• [TASK STATEMENT]: From the line with "SUPPORT. The fields" through the line with "(s.mergeBandDone w).1.bme = s.bme", inclusive, return each line of the data below exactly and leave the rest out.

┏━━

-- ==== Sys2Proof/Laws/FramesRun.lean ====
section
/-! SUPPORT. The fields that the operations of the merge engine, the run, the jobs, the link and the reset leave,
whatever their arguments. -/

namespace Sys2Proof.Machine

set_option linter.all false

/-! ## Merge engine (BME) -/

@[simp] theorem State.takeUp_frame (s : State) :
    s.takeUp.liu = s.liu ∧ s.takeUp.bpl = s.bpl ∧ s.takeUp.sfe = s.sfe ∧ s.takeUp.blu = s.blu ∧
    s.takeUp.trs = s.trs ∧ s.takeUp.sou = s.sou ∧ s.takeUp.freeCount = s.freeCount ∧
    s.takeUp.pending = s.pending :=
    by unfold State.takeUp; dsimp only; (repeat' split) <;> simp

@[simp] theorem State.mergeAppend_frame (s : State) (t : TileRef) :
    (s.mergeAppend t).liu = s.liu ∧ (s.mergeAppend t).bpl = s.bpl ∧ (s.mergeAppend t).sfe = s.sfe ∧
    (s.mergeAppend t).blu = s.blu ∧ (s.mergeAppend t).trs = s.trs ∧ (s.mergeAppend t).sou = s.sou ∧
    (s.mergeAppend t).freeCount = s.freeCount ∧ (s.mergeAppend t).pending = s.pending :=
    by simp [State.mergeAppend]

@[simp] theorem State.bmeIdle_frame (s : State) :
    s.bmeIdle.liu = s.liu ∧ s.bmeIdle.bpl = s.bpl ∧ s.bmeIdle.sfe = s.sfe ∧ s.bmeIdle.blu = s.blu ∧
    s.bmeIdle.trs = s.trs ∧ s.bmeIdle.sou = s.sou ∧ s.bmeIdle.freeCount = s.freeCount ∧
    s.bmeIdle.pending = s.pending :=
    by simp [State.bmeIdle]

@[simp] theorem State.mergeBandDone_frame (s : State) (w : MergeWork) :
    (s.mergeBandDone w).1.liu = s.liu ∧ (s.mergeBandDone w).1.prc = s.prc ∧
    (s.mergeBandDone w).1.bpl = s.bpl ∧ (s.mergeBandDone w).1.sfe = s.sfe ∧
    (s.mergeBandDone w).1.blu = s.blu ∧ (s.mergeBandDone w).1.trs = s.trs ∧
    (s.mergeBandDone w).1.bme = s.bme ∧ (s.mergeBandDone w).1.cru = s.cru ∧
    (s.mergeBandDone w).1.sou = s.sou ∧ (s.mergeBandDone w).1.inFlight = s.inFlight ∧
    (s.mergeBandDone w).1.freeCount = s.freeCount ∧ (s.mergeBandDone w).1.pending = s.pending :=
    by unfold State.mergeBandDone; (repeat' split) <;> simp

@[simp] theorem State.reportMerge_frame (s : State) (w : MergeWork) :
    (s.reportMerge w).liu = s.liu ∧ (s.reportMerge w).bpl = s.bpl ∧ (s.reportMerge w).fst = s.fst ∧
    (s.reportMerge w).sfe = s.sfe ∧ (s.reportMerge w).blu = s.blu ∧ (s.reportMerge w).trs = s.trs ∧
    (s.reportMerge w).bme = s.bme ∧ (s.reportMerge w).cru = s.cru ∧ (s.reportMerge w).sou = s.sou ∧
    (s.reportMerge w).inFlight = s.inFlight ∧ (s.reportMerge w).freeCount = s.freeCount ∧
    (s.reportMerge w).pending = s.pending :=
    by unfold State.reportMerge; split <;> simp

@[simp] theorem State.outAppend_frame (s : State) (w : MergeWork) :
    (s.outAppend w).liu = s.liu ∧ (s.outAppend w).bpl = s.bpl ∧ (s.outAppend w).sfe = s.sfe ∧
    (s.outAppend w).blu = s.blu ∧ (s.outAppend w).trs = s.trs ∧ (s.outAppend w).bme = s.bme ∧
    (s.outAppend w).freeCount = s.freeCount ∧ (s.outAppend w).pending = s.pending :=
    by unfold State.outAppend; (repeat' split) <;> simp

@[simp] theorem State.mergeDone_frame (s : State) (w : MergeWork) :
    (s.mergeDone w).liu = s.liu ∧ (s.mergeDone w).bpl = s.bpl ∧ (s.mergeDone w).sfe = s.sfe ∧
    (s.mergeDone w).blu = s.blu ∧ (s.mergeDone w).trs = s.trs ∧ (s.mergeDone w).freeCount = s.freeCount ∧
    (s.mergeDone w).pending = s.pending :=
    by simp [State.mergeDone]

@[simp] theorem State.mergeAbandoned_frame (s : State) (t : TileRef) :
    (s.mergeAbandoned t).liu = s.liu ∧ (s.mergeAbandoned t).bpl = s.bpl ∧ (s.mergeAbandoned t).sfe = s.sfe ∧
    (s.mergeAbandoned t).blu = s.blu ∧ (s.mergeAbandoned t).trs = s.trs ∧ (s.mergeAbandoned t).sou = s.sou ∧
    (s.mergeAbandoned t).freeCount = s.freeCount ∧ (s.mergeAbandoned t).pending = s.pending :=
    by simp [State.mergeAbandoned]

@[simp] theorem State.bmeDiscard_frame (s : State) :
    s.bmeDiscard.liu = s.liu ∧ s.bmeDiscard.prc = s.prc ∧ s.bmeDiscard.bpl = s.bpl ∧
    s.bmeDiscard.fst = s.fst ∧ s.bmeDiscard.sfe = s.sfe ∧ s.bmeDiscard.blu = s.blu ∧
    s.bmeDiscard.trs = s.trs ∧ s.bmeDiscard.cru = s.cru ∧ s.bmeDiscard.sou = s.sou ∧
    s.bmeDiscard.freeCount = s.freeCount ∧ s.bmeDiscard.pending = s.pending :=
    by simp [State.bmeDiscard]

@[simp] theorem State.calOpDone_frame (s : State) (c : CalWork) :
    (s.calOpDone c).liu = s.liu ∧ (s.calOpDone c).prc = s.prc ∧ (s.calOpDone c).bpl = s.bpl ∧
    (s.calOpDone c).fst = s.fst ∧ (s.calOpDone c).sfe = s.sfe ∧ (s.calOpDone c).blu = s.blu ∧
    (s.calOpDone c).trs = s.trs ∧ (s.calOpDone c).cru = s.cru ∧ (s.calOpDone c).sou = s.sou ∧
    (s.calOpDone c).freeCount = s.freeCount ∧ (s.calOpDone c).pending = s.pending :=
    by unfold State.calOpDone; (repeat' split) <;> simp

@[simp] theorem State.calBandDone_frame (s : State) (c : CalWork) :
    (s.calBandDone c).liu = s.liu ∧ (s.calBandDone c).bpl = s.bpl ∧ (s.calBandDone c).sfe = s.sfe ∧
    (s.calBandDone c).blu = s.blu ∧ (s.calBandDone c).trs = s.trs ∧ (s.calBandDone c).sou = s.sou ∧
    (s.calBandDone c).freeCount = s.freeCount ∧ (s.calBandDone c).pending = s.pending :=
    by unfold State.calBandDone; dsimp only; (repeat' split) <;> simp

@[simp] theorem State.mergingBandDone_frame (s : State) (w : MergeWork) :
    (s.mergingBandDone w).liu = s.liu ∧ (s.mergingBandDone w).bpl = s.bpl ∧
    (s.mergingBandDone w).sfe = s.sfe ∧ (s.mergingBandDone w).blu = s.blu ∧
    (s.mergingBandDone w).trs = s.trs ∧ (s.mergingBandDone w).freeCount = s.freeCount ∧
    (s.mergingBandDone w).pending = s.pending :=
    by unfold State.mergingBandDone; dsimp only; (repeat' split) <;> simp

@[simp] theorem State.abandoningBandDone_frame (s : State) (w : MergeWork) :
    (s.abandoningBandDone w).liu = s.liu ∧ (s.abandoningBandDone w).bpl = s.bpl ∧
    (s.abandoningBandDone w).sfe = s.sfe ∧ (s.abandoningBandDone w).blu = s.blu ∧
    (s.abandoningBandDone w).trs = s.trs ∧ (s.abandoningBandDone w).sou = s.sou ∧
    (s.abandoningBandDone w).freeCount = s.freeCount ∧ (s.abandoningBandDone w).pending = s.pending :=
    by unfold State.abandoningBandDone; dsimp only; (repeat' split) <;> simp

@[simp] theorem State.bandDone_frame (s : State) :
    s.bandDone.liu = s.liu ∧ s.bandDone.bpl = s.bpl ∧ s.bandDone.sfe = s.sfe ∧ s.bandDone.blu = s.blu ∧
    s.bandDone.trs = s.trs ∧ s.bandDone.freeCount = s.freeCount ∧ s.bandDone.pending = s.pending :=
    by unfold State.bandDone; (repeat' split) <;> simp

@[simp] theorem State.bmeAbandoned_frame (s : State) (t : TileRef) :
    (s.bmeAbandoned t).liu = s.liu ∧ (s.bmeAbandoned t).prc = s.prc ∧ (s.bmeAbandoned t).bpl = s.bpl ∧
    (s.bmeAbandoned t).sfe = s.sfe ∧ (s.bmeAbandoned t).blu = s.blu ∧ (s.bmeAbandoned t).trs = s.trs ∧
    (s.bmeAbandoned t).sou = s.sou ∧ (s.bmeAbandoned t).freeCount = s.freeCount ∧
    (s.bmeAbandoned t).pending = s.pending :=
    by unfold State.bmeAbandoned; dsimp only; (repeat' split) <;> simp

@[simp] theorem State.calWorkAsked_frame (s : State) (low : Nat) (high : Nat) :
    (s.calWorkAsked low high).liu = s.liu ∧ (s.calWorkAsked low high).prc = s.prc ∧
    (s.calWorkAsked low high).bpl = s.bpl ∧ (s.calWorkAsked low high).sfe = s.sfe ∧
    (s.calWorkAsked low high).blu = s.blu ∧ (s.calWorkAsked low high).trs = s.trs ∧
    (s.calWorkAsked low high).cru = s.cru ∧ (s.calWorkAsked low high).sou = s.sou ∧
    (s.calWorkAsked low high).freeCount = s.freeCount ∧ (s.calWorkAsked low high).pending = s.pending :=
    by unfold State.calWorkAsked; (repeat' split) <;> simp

┗━━

• [ANSWER SPACE]:
/-! SUPPORT. The fields that the operations of the merge engine, the run, the jobs, the link and the reset leave,
whatever their arguments. -/

namespace Sys2Proof.Machine

set_option linter.all false

/-! ## Merge engine (BME) -/

@[simp] theorem State.takeUp_frame (s : State) :
    s.takeUp.liu = s.liu ∧ s.takeUp.bpl = s.bpl ∧ s.takeUp.sfe = s.sfe ∧ s.takeUp.blu = s.blu ∧
    s.takeUp.trs = s.trs ∧ s.takeUp.sou = s.sou ∧ s.takeUp.freeCount = s.freeCount ∧
    s.takeUp.pending = s.pending :=
    by unfold State.takeUp; dsimp only; (repeat' split) <;> simp

@[simp] theorem State.mergeAppend_frame (s : State) (t : TileRef) :
    (s.mergeAppend t).liu = s.liu ∧ (s.mergeAppend t).bpl = s.bpl ∧ (s.mergeAppend t).sfe = s.sfe ∧
    (s.mergeAppend t).blu = s.blu ∧ (s.mergeAppend t).trs = s.trs ∧ (s.mergeAppend t).sou = s.sou ∧
    (s.mergeAppend t).freeCount = s.freeCount ∧ (s.mergeAppend t).pending = s.pending :=
    by simp [State.mergeAppend]

@[simp] theorem State.bmeIdle_frame (s : State) :
    s.bmeIdle.liu = s.liu ∧ s.bmeIdle.bpl = s.bpl ∧ s.bmeIdle.sfe = s.sfe ∧ s.bmeIdle.blu = s.blu ∧
    s.bmeIdle.trs = s.trs ∧ s.bmeIdle.sou = s.sou ∧ s.bmeIdle.freeCount = s.freeCount ∧
    s.bmeIdle.pending = s.pending :=
    by simp [State.bmeIdle]

@[simp] theorem State.mergeBandDone_frame (s : State) (w : MergeWork) :
    (s.mergeBandDone w).1.liu = s.liu ∧ (s.mergeBandDone w).1.prc = s.prc ∧
    (s.mergeBandDone w).1.bpl = s.bpl ∧ (s.mergeBandDone w).1.sfe = s.sfe ∧
    (s.mergeBandDone w).1.blu = s.blu ∧ (s.mergeBandDone w).1.trs = s.trs ∧
    (s.mergeBandDone w).1.bme = s.bme ∧ (s.mergeBandDone w).1.cru = s.cru ∧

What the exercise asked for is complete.